Patient and public involvement
Two patients (KE and KT) were partners in all aspect of the study from development of the research question, securing funding, review and interpretation of results and drafting the manuscript and are listed as coauthors on this study. Patient perspectives from consenting individuals living with rheumatoid arthritis were obtained as described above to inform our study results.
Ethical approval was granted by the University of Calgary Research Ethics Board (REB16-0556) and all participants provided written informed consent.
In total, 54 stakeholders participated (12 from British Columbia, 17 Alberta, 2 Manitoba, 12 Ontario, 3 Quebec and 8 from the Atlantic Provinces). Three separate face-to-face focus groups were conducted: AHPs at a rheumatology clinic (n=10), AHPs (n=9) and patients (n=6) both conducted at a national rheumatology conference. Thirteen participants had individual interviews (2 face to face and the remainder by telephone) and 17 people participated in the smaller IGs of between two and four people of the same participant type based on scheduling availability all by teleconference (eight rheumatologists, seven patients with one patient participating in both a focus group and an interview, four clinic managers, nine healthcare administrators/policy leaders, two AHPs). An overview of our findings is shown in figure 1.

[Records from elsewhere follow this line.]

-- ==== Sys2Proof/Machine/Decoder.lean ====
section
/-! DEFINITION. ProtocolDecoder: DSTART and DSTEP (spec/41_protocol_decoder.md). -/

namespace Sys2Proof.Machine

/-- `DSTART` (R141): the four refusals in the order of the pseudocode, then the initialisation. -/
def execDstart (s : State) : Host.Outcome State Fault Refusal :=
  if !s.init then .refused .bufferNeverReset
  else if !s.ploaded then .refused .noProfile
  else if s.busy then .refused .decoderBusy
  else if s.stepCount = 0#32 then .refused .emptyBuffer
  else .next s.beginDecode

/-- `BitStep()` (R144): the pair test, the reads of both halves, then R150 to R154. The two reads succeed in every
reachable state, whose `SNAP` is at most `CAPACITY` (R40, R62; log 11). -/
def bitStep (s : State) : Host.Outcome State Fault Refusal :=
  if s.pairLeft then
    match s.smpRead s.lowIndex with
    | none => .refused .indexOutOfRange
    | some (lo, s1) =>
      match s1.smpRead s1.highIndex with
      | none => .refused .indexOutOfRange
      | some (hi, s2) => .next (s2.takePair lo.duration hi.duration)
  else .next s.finish

/-- `ExtraStep()` (R155). -/
def extraStep (s : State) : Host.Outcome State Fault Refusal :=
  if s.extraPairLeft then .next s.skipPair else .next s.finish

/-- `DSTEP` (R142). -/
def execDstep (s : State) : Host.Outcome State Fault Refusal :=
  match s.dstate with
  | .idle           => .refused .decoderNotBusy
  | .awaitingWakeup => .next s.wakeStep
  | .decodingBits   => if s.bitsWanted then bitStep s else extraStep s
  | .complete       => .refused .decoderNotBusy
  | .truncated      => .refused .decoderNotBusy
  | .error          => .refused .decoderNotBusy

end Sys2Proof.Machine
end

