/-- With at most `m` pairs left, at most `m` DSTEPs pass them and one finishes (by induction on `m`). -/
theorem dsteps_end_of_pairs_left (m : Nat) {s : State} (h : s.Inv) (hd : s.dstate = .decodingBits)
    (hm : s.snap.toNat < s.cursor.toNat + 2 * m + 2) :
    ∃ k t, k ≤ m + 1 ∧ runOps (List.replicate k .dstep) s = .next t ∧ t.terminal = true := by
  induction m generalizing s with
  | zero => exact ⟨1, s.finish, le_rfl, runOps_cons (execDstep_of_snap_lt hd hm), s.finish_terminal⟩
  | succ m ih =>
    have hpass {u : State} (hx : exec .dstep s = .next u) (hdu : u.dstate = s.dstate) (hsnap : u.snap = s.snap)
        (hpair : s.cursor.toNat + 2 ≤ s.snap.toNat) (hcur : u.cursor = s.cursor + 2#32) :
        ∃ k t, k ≤ m + 1 + 1 ∧ runOps (List.replicate k .dstep) s = .next t ∧ t.terminal = true := by
      obtain ⟨k, t, hk, hrun, hterm⟩ := ih (h.exec hx) (hdu.trans hd)
        (by rw [hsnap, hcur, count_add_two hpair]; omega)
      exact ⟨k + 1, t, by omega, (runOps_replicate_succ hx k).trans hrun, hterm⟩
    obtain ⟨hi, hc⟩ := h.readable_of_busy (s.busy_iff.2 (.inr hd))
    obtain ⟨-, hp, -, hx⟩ | ⟨-, hp, hx⟩ | ⟨-, hx⟩ := execDstep_of_decodingBits hi hc hd
    · exact hpass hx rfl rfl hp rfl
    · exact hpass hx rfl rfl (by omega) rfl
    · exact ⟨1, s.finish, by omega, runOps_cons hx, s.finish_terminal⟩

/-- Settles O25: one DSTEP for the wake-up, then at most `SNAP / 2` pairs and the finish. -/
theorem decodeEndsWithinItsBound : Obligations.DecodeEndsWithinItsBound := by
  unfold Obligations.DecodeEndsWithinItsBound
  intro s s1 hinv hstart
  have hinv1 := hinv.exec hstart
  obtain ⟨-, -, -, -, rfl⟩ := execDstart_cases hstart
  have hwake : exec .dstep s.beginDecode = .next s.beginDecode.wakeStep := exec_dstep_of_awaitingWakeup rfl
  obtain ⟨k, t, hk, hrun, hterm⟩ := dsteps_end_of_pairs_left (s.beginDecode.snap.toNat / 2) (hinv1.exec hwake) rfl
    (by rw [State.wakeStep_snap]; omega)
  exact ⟨k + 1, t, by omega, (runOps_replicate_succ hwake k).trans hrun, hterm⟩

/-! ## What the first pairs of a buffer decode to -/

/-- The bits read so far as a number, the first the most significant (R161). -/
def msbFirst (bit : Nat → Nat) (k : Nat) : Nat := (List.range k).foldl (fun acc j => 2 * acc + bit j) 0

theorem msbFirst_succ (bit : Nat → Nat) (k : Nat) : msbFirst bit (k + 1) = 2 * msbFirst bit k + bit k := by
  rw [msbFirst, List.range_succ, List.foldl_append]
  rfl

theorem msbFirst_lt {bit : Nat → Nat} (hbit : ∀ j, bit j ≤ 1) (k : Nat) : msbFirst bit k < 2 ^ k := by
  induction k with
  | zero => exact Nat.one_pos
  | succ k ih =>
    have := hbit k
    rw [msbFirst_succ, Nat.pow_succ]
    omega

theorem msbFirst_eq_sum (bit : Nat → Nat) (k : Nat) :
    msbFirst bit k = ((List.range k).map fun j => bit j * 2 ^ (k - 1 - j)).sum := by
  induction k with
  | zero => rfl
  | succ k ih =>
    have hdouble : ∀ j ∈ List.range k, bit j * 2 ^ (k + 1 - 1 - j) = 2 * (bit j * 2 ^ (k - 1 - j)) := by
      intro j hj
      have hj := List.mem_range.1 hj
      rw [show k + 1 - 1 - j = k - 1 - j + 1 by omega, Nat.pow_succ]
      ring
    rw [msbFirst_succ, ih, List.range_succ, List.map_append, List.sum_append, List.map_congr_left hdouble,
      List.sum_map_mul_left]
    simp
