-- ==== Sys2Proof/Machine/State.lean ====
section
/-!
DEFINITION. The state of the machine (spec R31): the core's registers, flags, latch, halt flag and tick counter; the
platform's side of its bus; the parameters of R9; and what the bus saw of the step. Its update functions, the two
outcome types other than a next state, and the state after `new(bus)` (R32, R450).
-/

namespace Sys2Proof.Machine

/-- The six stored flags of P (R24). Bits 5 and 4 of P are not stored. -/
structure Flags where
  n : Bool
  v : Bool
  d : Bool
  i : Bool
  z : Bool
  c : Bool
  deriving DecidableEq, Repr

/-- The pending interrupt sources (R30). -/
structure Latch where
  nmi : Bool
  irq : Bool
  deriving DecidableEq, Repr

/-- The two sources of R400. -/
inductive Source
  | nmi
  | irq
  deriving DecidableEq, Repr

/-- One bus access as the bus sees it (R50, R60). -/
inductive BusAccess
  | read (addr : Word) (v : Byte)
  | write (addr : Word) (v : Byte)
  deriving DecidableEq, Repr

/-- A window of addresses whose reads a device answers (R51, R56, log 3): `size` addresses from `base`. -/
structure Window where
  base : Nat
  size : Nat
  deriving DecidableEq, Repr

/-- What the bus does in one `clock(n)` call (R50, R63): the interrupt mask it returns, and the bytes of memory that
devices change in that window. -/
structure ClockAnswer where
  nmi    : Bool
  irq    : Bool
  writes : List (Word × Byte)
  deriving DecidableEq, Repr

/-- The core's state (R31), the platform it depends on, and the record of the step. -/
structure State where
  a            : Byte
  x            : Byte
  y            : Byte
  sp           : Byte
  pc           : Word
  p            : Flags
  cycles       : BitVec 32
  latch        : Latch
  halted       : Bool
  /-- the parameters of R9, constant for the life of a core (R330, log 4) -/
  params       : Params
  mem          : Memory
  windows      : List Window
  /-- how many device reads have been answered: the argument of the free value (log 3) -/
  deviceReads  : Nat
  /-- the answers to the coming `clock` calls, the next one first (log 5) -/
  clockAnswers : List ClockAnswer
  /-- the accesses since the step began, in order (log 6) -/
  accesses     : List BusAccess
  /-- what the last `step` returned (R110, log 6) -/
  returned     : BitVec 32
  deriving DecidableEq, Repr

/-- Why the machine stops with a fault: never. The core raises no exception and every access completes (R14, R51,
R121), so no reason exists and nothing raises one. -/
inductive Fault
  deriving DecidableEq, Repr

/-- Why an instruction has no meaning in the model. -/
inductive Refusal
  /-- Raised only by an arm of `exec` for an instruction that is not modelled yet; safe. No arm raises it now. -/
  | notModelled (mnemonic : String)
  deriving DecidableEq, Repr

/-! One update function for each part of the state that instructions write. -/

def State.setA (s : State) (v : Byte) : State := { s with a := v }

def State.setX (s : State) (v : Byte) : State := { s with x := v }

def State.setY (s : State) (v : Byte) : State := { s with y := v }

def State.setSp (s : State) (v : Byte) : State := { s with sp := v }

def State.setPc (s : State) (w : Word) : State := { s with pc := w }

def State.setP (s : State) (f : Flags) : State := { s with p := f }

def State.setLatch (s : State) (l : Latch) : State := { s with latch := l }

/-- The state right after `new(bus)` on an empty bus with the default parameters (R32, R450, C1, log 1): PC holds what
the reset vector reads as, and the two reads of it are counted when RESET_READS_COUNTED says so (D8). -/
def State.reset : State where
  a            := 0x00#8
  x            := 0x00#8
  y            := 0x00#8
  sp           := 0xFF#8
  pc           := joinBytes (Memory.read [] 0xFFFD) (Memory.read [] 0xFFFC)
  p            := { n := false, v := false, d := false, i := true, z := false, c := false }
  cycles       := if defaultParams.resetReadsCounted then 2#32 else 0#32
  latch        := { nmi := false, irq := false }
  halted       := false
  params       := defaultParams
  mem          := []
  windows      := []
  deviceReads  := 0
  clockAnswers := []
  accesses     := [.read 0xFFFC#16 (Memory.read [] 0xFFFC), .read 0xFFFD#16 (Memory.read [] 0xFFFD)]
  returned     := 0#32

end Sys2Proof.Machine
end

Frameworks for quality measurement
While there was recognition from some participants that a BSC framework might be broad enough to encompass important concepts relevant to RA care, there was concern that the language may not be appropriate for healthcare as the financial domain is prominent in this framework. Participants indicated that although measuring cost of care was important, policy leaders in particular commented that ‘value for money’ was a more important metric and all participants highlighted the overarching importance of patient outcomes.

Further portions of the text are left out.